In present study, for the first time, we analyzed induction of PFG in hematopoietic cells exposed to MW. We have chosen TEL-AML1 and BCR-ABL, which are most abundant preleukemic fusion genes for ALL. While we detected induction of TEL-AML1 fusion after MW exposure in one experiment, in other one we found TEL-AML1 in sham exposed, but not in MW exposed sample. PFG detected in UCB are usually present in the very low copy numbers, arguably on the limit of RT-qPCR sensitivity46. Thus, number of PFG copies detected in this study was not higher than 5 copies per 100 000 cells, that is in line with our previous studies46,50. From obtained results we are not able to draw any conclusion, whether exposure to mobile phone MW could have any role in forming PFG and higher risk of childhood leukemia.
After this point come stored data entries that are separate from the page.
-- ==== Sys2Proof/Safety.lean ====
section
/-! DEFINITION. Safety.lean: the terms in which claims about the machine are made: the invariant of its states, what it
means that an event counts, and the parts of the state that no event may touch. -/

namespace Sys2Proof.Machine

/-- What holds of the pipeline of a core: the instructions, loads and stores in it are within their limits (rules R394
to R396), the stores that have retired, in the store buffer or not yet, are stores of the pipeline (rules R67 and R69),
an instruction that waits for previous stores waits for at least one store of the pipeline and is one of those that wait
for execution (rule R73), those that wait for execution are among those that wait for retirement (rule R15), the store
buffer drains only while something is in it (rule R69), and the bus queue holds no two entries for lines of one set
(rule R40 (f)). -/
structure Core.pipelineWf (c : Core) (p : Params) : Prop where
  retirement : c.inFlight.retirement ≤ p.robLimit
  execution : c.inFlight.execution ≤ p.rsLimit
  loads : c.inFlight.loads ≤ p.loadLimit
  stores : c.inFlight.stores ≤ p.storeLimit
  buffered : c.uncommitted ≤ c.inFlight.stores
  fenced : ∀ n ∈ c.fences, 0 < n ∧ n ≤ c.inFlight.stores
  draining : c.draining.isSome = true → c.storeBuffer ≠ []
  busSets : ∀ n, c.busQueue.count (.line n) ≤ 1
  unexecuted : c.fences.length ≤ c.inFlight.execution
  unretired : c.inFlight.execution ≤ c.inFlight.retirement

/-- What has to hold of a core for a micro-op to retire: it executes nothing at retirement while the store buffer drains
(rule R69), no load or locked access that it executes then is blocked by a store (rules R67 and R202), and the
instructions it completes are in the pipe and have executed, those that wait for previous stores being among those that
have not (rules R15 and R73; log entries 43 and 44). -/
structure Core.canRetire (c : Core) (u : RetiredUop) : Prop where
  drained : c.draining = none ∨ ∀ r ∈ u.completes, r.atRetirement = [] ∧ r.locks = []
  unblocked : ∀ r ∈ u.completes, ∀ a ∈ r.atRetirement ++ r.locks, a.write = false →
    ∀ st, (a.bytes, st) ∉ c.blocked.untilCommit
  executed : u.completes.length + c.inFlight.execution ≤ c.inFlight.retirement

/-- The invariant of the machine's states. -/
structure State.Inv (s : State) : Prop where
  /-- The parameters meet what the spec demands of them (rule R9). -/
  params : s.params.wf = true
  /-- Every core has N_GP general-purpose counters (rule R21). -/
  counters : ∀ x, (s.core x).gp.length = s.params.nGp
  /-- A general-purpose counter holds a value of CTR_WIDTH bits (rule R26). -/
  gpWidth : ∀ x, ∀ g ∈ (s.core x).gp, g.pmc < 2 ^ s.params.ctrWidth
  /-- A fixed-function counter holds a value of CTR_WIDTH bits (rules R23 to R26). -/
  fixedWidth : ∀ x f, ((s.core x).fixedCtr f).value < 2 ^ s.params.ctrWidth
  /-- What `read` answered is a value of CTR_WIDTH bits (rules R26 and R112). -/
  readWidth : ∀ v ∈ s.readout, v < 2 ^ s.params.ctrWidth
  /-- The lines of the caches are in canonical form (rule R41). -/
  l2Lines : linesWf s.l2 = true
  l1dLines : ∀ x, linesWf (s.core x).l1d = true
  l1iLines : ∀ x, linesWf (s.core x).l1i = true
  /-- Only counters that exist are served (rules R21 and R23 to R25). -/
  turnExists : ∀ c ∈ s.turn, s.hasCounter c = true
  /-- A transaction waits only while it cannot be submitted (rule R560). -/
  heldBack : ∀ t ∈ s.heldBack, s.canSubmit t = false
  /-- The pipeline of a core keeps its bounds. -/
  pipeline : ∀ x, (s.core x).pipelineWf s.params
  /-- A processor hotter than the threshold has tripped (rule R31). -/
  hot : exceedsTrip s.params s.thermal.temperature = true → s.thermal.tripped = true

/-- The moment is a cycle of the clock that a row does not name, for a counter of core `x` (rule R14 (d), D8). -/
def atCycle (s : State) (x : CoreId) (m : Moment) : Prop := m = .tick (unnamedTick s x)

/-- The event `i` counts `n` of each moment: on every general-purpose counter that is served, `exec` answers the next
state in which that counter has gained that number, and nothing else is done (rule R12). -/
def CountsNumber (i : Instr) (n : State → CoreId → Moment → Nat) : Prop :=
  ∀ (s : State) (x : CoreId) (k : Nat) (rest : List CounterId), s.turn = .gp x k :: rest →
    exec i s = .next (s.addTo (.gp x k) (n s x s.now))

/-- The event `i` counts the moments `p`: on every general-purpose counter that is served, `exec` answers the next state
in which that counter has gained 1 where the moment is one of them, and the state as it is where it is not (rule
R12). -/
def CountsEach (i : Instr) (p : State → CoreId → Moment → Prop) : Prop :=
  ∀ (s : State) (x : CoreId) (k : Nat) (rest : List CounterId), s.turn = .gp x k :: rest →
    (p s x s.now → exec i s = .next (s.addTo (.gp x k) 1)) ∧ (¬p s x s.now → exec i s = .next s)

/-- The event `i` counts the retired instructions `p` of its core: a moment in which a micro-op retires is worth the
number of such instructions it completes, any other moment nothing (rule R334). -/
def CountsRetired (i : Instr) (p : RetiredInst → Bool) : Prop :=
  CountsNumber i fun _ x m => match m with
    | .found y (.retired u) => if y = x then u.completes.countP p else 0
    | _ => 0

/-- The composed row `i` counts `n` of each moment under every unit mask that its qualifier tables accept; under any
other unit mask it leaves the state as it is (rules R105, R112 and R114). -/
def CountsNumberQualified (i : Byte → Instr) (n : State → Settings → CoreId → Moment → Nat) : Prop :=
  ∀ (s : State) (x : CoreId) (k : Nat) (rest : List CounterId) (u : Byte), s.turn = .gp x k :: rest →
    (∀ q, decodeSettings s.params (i u).qualifiers u = some q →
      exec (i u) s = .next (s.addTo (.gp x k) (n s q x s.now))) ∧
    (decodeSettings s.params (i u).qualifiers u = none → exec (i u) s = .next s)

/-- The composed row `i` counts the moments `p` under every unit mask that its qualifier tables accept; under any other
unit mask it leaves the state as it is (rules R105, R112 and R114). -/
def CountsEachQualified (i : Byte → Instr) (p : State → Settings → CoreId → Moment → Prop) : Prop :=
  ∀ (s : State) (x : CoreId) (k : Nat) (rest : List CounterId) (u : Byte), s.turn = .gp x k :: rest →
    (∀ q, decodeSettings s.params (i u).qualifiers u = some q →
      (p s q x s.now → exec (i u) s = .next (s.addTo (.gp x k) 1)) ∧ (¬p s q x s.now → exec (i u) s = .next s)) ∧
    (decodeSettings s.params (i u).qualifiers u = none → exec (i u) s = .next s)

/-- The event of the fixed-function counter `f` counts `n` of each moment on that counter (rule R117). -/
def CountsFixed (i : Instr) (f : FixedId) (n : State → CoreId → Moment → Nat) : Prop :=
  ∀ (s : State) (x : CoreId) (rest : List CounterId), s.turn = .fixed x f :: rest →
    exec i s = .next (s.addTo (.fixed x f) (n s x s.now))

/-- The nominal count of a counter (rule R12); 0 of a counter that does not exist. -/
def State.nominal (s : State) (c : CounterId) : Nat :=
  match c with
  | .gp x k => (((s.core x).gp[k]?).map (·.nominal)).getD 0
  | .fixed x f => ((s.core x).fixedCtr f).nominal

/-- The value a counter holds (rules R21 and R23 to R25); 0 of a counter that does not exist. -/
def State.value (s : State) (c : CounterId) : Nat :=
  match c with
  | .gp x k => (((s.core x).gp[k]?).map (·.pmc)).getD 0
  | .fixed x f => ((s.core x).fixedCtr f).value

/-- What the nominal count of the counter being served gains when the event `i` is counted. -/
def gain (i : Instr) (s : State) : Nat :=
  match exec i s, s.turn with
  | .next t, c :: _ => t.nominal c - s.nominal c
  | _, _ => 0

/-- Two settings agree on a qualifier. -/
def agreeOn (a b : Settings) (k : Qualifier) : Prop :=
  match k with
  | .core => a.core = b.core
  | .agent => a.agent = b.agent
  | .prefetch => a.prefetch = b.prefetch
  | .mesi => a.mesi = b.mesi
  | .snoopResp => a.snoopResp = b.snoopResp
  | .snoopType => a.snoopType = b.snoopType

/-- A counter is counting: it exists, and it has a selection or, a fixed-function counter, has been started (rules R21
and R43). -/
def State.isCounting (s : State) (c : CounterId) : Prop :=
  s.hasCounter c = true ∧ match c with
    | .gp x k => ∃ g, (s.core x).gp[k]? = some g ∧ g.selected = true
    | .fixed x _ => (s.core x).fixedStarted = true

/-- What a core's state is beside its counters. -/
def Core.activity (c : Core) : Core :=
  { c with gp := [], fixed0 := .reset, fixed1 := .reset, fixed2 := .reset }

/-- The state beside the counters and the number of free values drawn: the processor state that event conditions read
(rules R28 to R42), the bus, the caches, the history, the moment, the parameters and the last answer of `read`. -/
def State.activity (s : State) : State :=
  { s with core0 := s.core0.activity, core1 := s.core1.activity, drawn := 0 }

/-- The selections of a core: which counters have one, and the pairs in `EVTSEL` (rule R21). -/
def Core.selections (c : Core) : List (Bool × Byte × Byte) := c.gp.map fun g => (g.selected, g.eventNum, g.umask)

/-- The cycle at which a row counts on a counter of core `x` (rules R12, R14 and R104): none for a row that counts
occurrences. L1D_PEND_MISS accumulates in core cycles (rule R259), BUS_REQUEST_OUTSTANDING in cycles of a clock its row
does not name (rule R267). -/
def countingTick (i : Instr) (s : State) (x : CoreId) : Option Tick :=
  match i.unit with
  | .occurrences => none
  | .coreCycles => some (.core x)
  | .busCycles => some .bus
  | .refCycles => some .ref
  | .unnamedCycles => some (unnamedTick s x)
  | .accumulation => some (if i = .l1dPendMiss then .core x else unnamedTick s x)

end Sys2Proof.Machine
end

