-- ==== Sys2Proof/Certificates/Slice0/Obligations.lean ====
section
/-! DEFINITION. Obligations.lean: the statements for the provers. Every rule R<n> is a rule of spec/. Statements whose
docstring names a log entry rest, there, on a choice of the model. -/

open Sys2Proof Sys2Proof.Machine

/-! ## What each event counts, file by file (rules R140 to R404) -/

/-- Rules R140 to R146: the seven architectural events. Of an access of a page walk as an LLC reference the source says
nothing (log entry 5): `isL2Rqst`. That a completed request counts when it is made: log entry 62. -/
def Obligations.ArchitecturalEventsCount : Prop :=
  CountsEach .archUnhaltedCoreCycles (fun s x m => m = .tick (.core x) ∧ (s.core x).halted = false) ∧
  CountsEach .archUnhaltedReferenceCycles (fun s x m => m = .tick .bus ∧ (s.core x).halted = false) ∧
  CountsRetired .archInstructionRetired (fun _ => true) ∧
  CountsEach .archLlcReference (fun s x m => ∃ r missed st, m = .found x (.l2Request r missed st) ∧ r.completed = true ∧
    r.kind ≠ .hwPrefetch ∧ s.isL2Rqst r.kind = true) ∧
  CountsEach .archLlcMisses (fun s x m => ∃ r missed, m = .found x (.l2Request r missed .i) ∧ r.completed = true ∧
    r.kind ≠ .hwPrefetch ∧ s.isL2Rqst r.kind = true) ∧
  CountsRetired .archBranchInstructionRetired (fun r => r.branch.isSome) ∧
  CountsRetired .archBranchMissesRetired (fun r => r.branch.any (·.mispredicted))

/-- Rules R150 to R152: the three fixed-function events, each on its own counter. -/
def Obligations.FixedFunctionEventsCount : Prop :=
  CountsFixed .fixedInstrRetiredAny .ctr0 (fun _ x m => match m with
    | .found y (.retired u) => if y = x then u.completes.length else 0
    | _ => 0) ∧
  CountsFixed .fixedCpuClkUnhaltedCore .ctr1
    (fun s x m => if m = .tick (.core x) ∧ (s.core x).halted = false then 1 else 0) ∧
  CountsFixed .fixedCpuClkUnhaltedRef .ctr2
    (fun s x m => if m = .tick .ref ∧ (s.core x).halted = false then 1 else 0)
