@[simp] theorem setCore_readout (s : State) (x : CoreId) (c : Core) : (s.setCore x c).readout = s.readout :=
  by cases x <;> rfl

@[simp] theorem setCore_drawn (s : State) (x : CoreId) (c : Core) : (s.setCore x c).drawn = s.drawn :=
  by cases x <;> rfl

@[simp] theorem draw_params (s : State) : s.draw.params = s.params := rfl

@[simp] theorem draw_core0 (s : State) : s.draw.core0 = s.core0 := rfl

@[simp] theorem draw_core1 (s : State) : s.draw.core1 = s.core1 := rfl

@[simp] theorem draw_l2 (s : State) : s.draw.l2 = s.l2 := rfl

@[simp] theorem draw_bus (s : State) : s.draw.bus = s.bus := rfl

@[simp] theorem draw_bnrLeft (s : State) : s.draw.bnrLeft = s.bnrLeft := rfl

@[simp] theorem draw_snoopStallLeft (s : State) : s.draw.snoopStallLeft = s.snoopStallLeft := rfl

@[simp] theorem draw_heldBack (s : State) : s.draw.heldBack = s.heldBack := rfl

@[simp] theorem draw_thermal (s : State) : s.draw.thermal = s.thermal := rfl

@[simp] theorem draw_tsc (s : State) : s.draw.tsc = s.tsc := rfl

@[simp] theorem draw_refCredit (s : State) : s.draw.refCredit = s.refCredit := rfl

@[simp] theorem draw_now (s : State) : s.draw.now = s.now := rfl

@[simp] theorem draw_moments (s : State) : s.draw.moments = s.moments := rfl

@[simp] theorem draw_turn (s : State) : s.draw.turn = s.turn := rfl

@[simp] theorem draw_queue (s : State) : s.draw.queue = s.queue := rfl

@[simp] theorem draw_readout (s : State) : s.draw.readout = s.readout := rfl

@[simp] theorem drawApprox_params (s : State) : s.drawApprox.params = s.params :=
  by unfold State.drawApprox; split <;> rfl

@[simp] theorem drawApprox_core0 (s : State) : s.drawApprox.core0 = s.core0 :=
  by unfold State.drawApprox; split <;> rfl

@[simp] theorem drawApprox_core1 (s : State) : s.drawApprox.core1 = s.core1 :=
  by unfold State.drawApprox; split <;> rfl

@[simp] theorem drawApprox_l2 (s : State) : s.drawApprox.l2 = s.l2 := by unfold State.drawApprox; split <;> rfl

@[simp] theorem drawApprox_bus (s : State) : s.drawApprox.bus = s.bus := by unfold State.drawApprox; split <;> rfl

@[simp] theorem drawApprox_bnrLeft (s : State) : s.drawApprox.bnrLeft = s.bnrLeft :=
  by unfold State.drawApprox; split <;> rfl

@[simp] theorem drawApprox_snoopStallLeft (s : State) : s.drawApprox.snoopStallLeft = s.snoopStallLeft :=
  by unfold State.drawApprox; split <;> rfl

@[simp] theorem drawApprox_heldBack (s : State) : s.drawApprox.heldBack = s.heldBack :=
  by unfold State.drawApprox; split <;> rfl

@[simp] theorem drawApprox_thermal (s : State) : s.drawApprox.thermal = s.thermal :=
  by unfold State.drawApprox; split <;> rfl

@[simp] theorem drawApprox_tsc (s : State) : s.drawApprox.tsc = s.tsc := by unfold State.drawApprox; split <;> rfl

@[simp] theorem drawApprox_refCredit (s : State) : s.drawApprox.refCredit = s.refCredit := by unfold State.drawApprox; split <;> rfl

@[simp] theorem drawApprox_now (s : State) : s.drawApprox.now = s.now := by unfold State.drawApprox; split <;> rfl

@[simp] theorem drawApprox_moments (s : State) : s.drawApprox.moments = s.moments :=
  by unfold State.drawApprox; split <;> rfl

@[simp] theorem drawApprox_turn (s : State) : s.drawApprox.turn = s.turn := by unfold State.drawApprox; split <;> rfl

@[simp] theorem drawApprox_queue (s : State) : s.drawApprox.queue = s.queue :=
  by unfold State.drawApprox; split <;> rfl

@[simp] theorem drawApprox_readout (s : State) : s.drawApprox.readout = s.readout :=
  by unfold State.drawApprox; split <;> rfl

@[simp] theorem served_params (s : State) (r : List CounterId) : (s.served r).params = s.params := rfl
Finally, we conclude that MW exposure under specific condition of exposure induce ROS reversibly in various hematopoietic cell types including HSC. However, this induction was not followed by increased DNA damage, apoptosis or formation of preleukemic fusion genes.
Materials and Methods
Reagent grade chemicals were obtained from Sigma-Aldrich (St. Louis, Missouri, USA) and Life technologies (Carlsbad, California, USA).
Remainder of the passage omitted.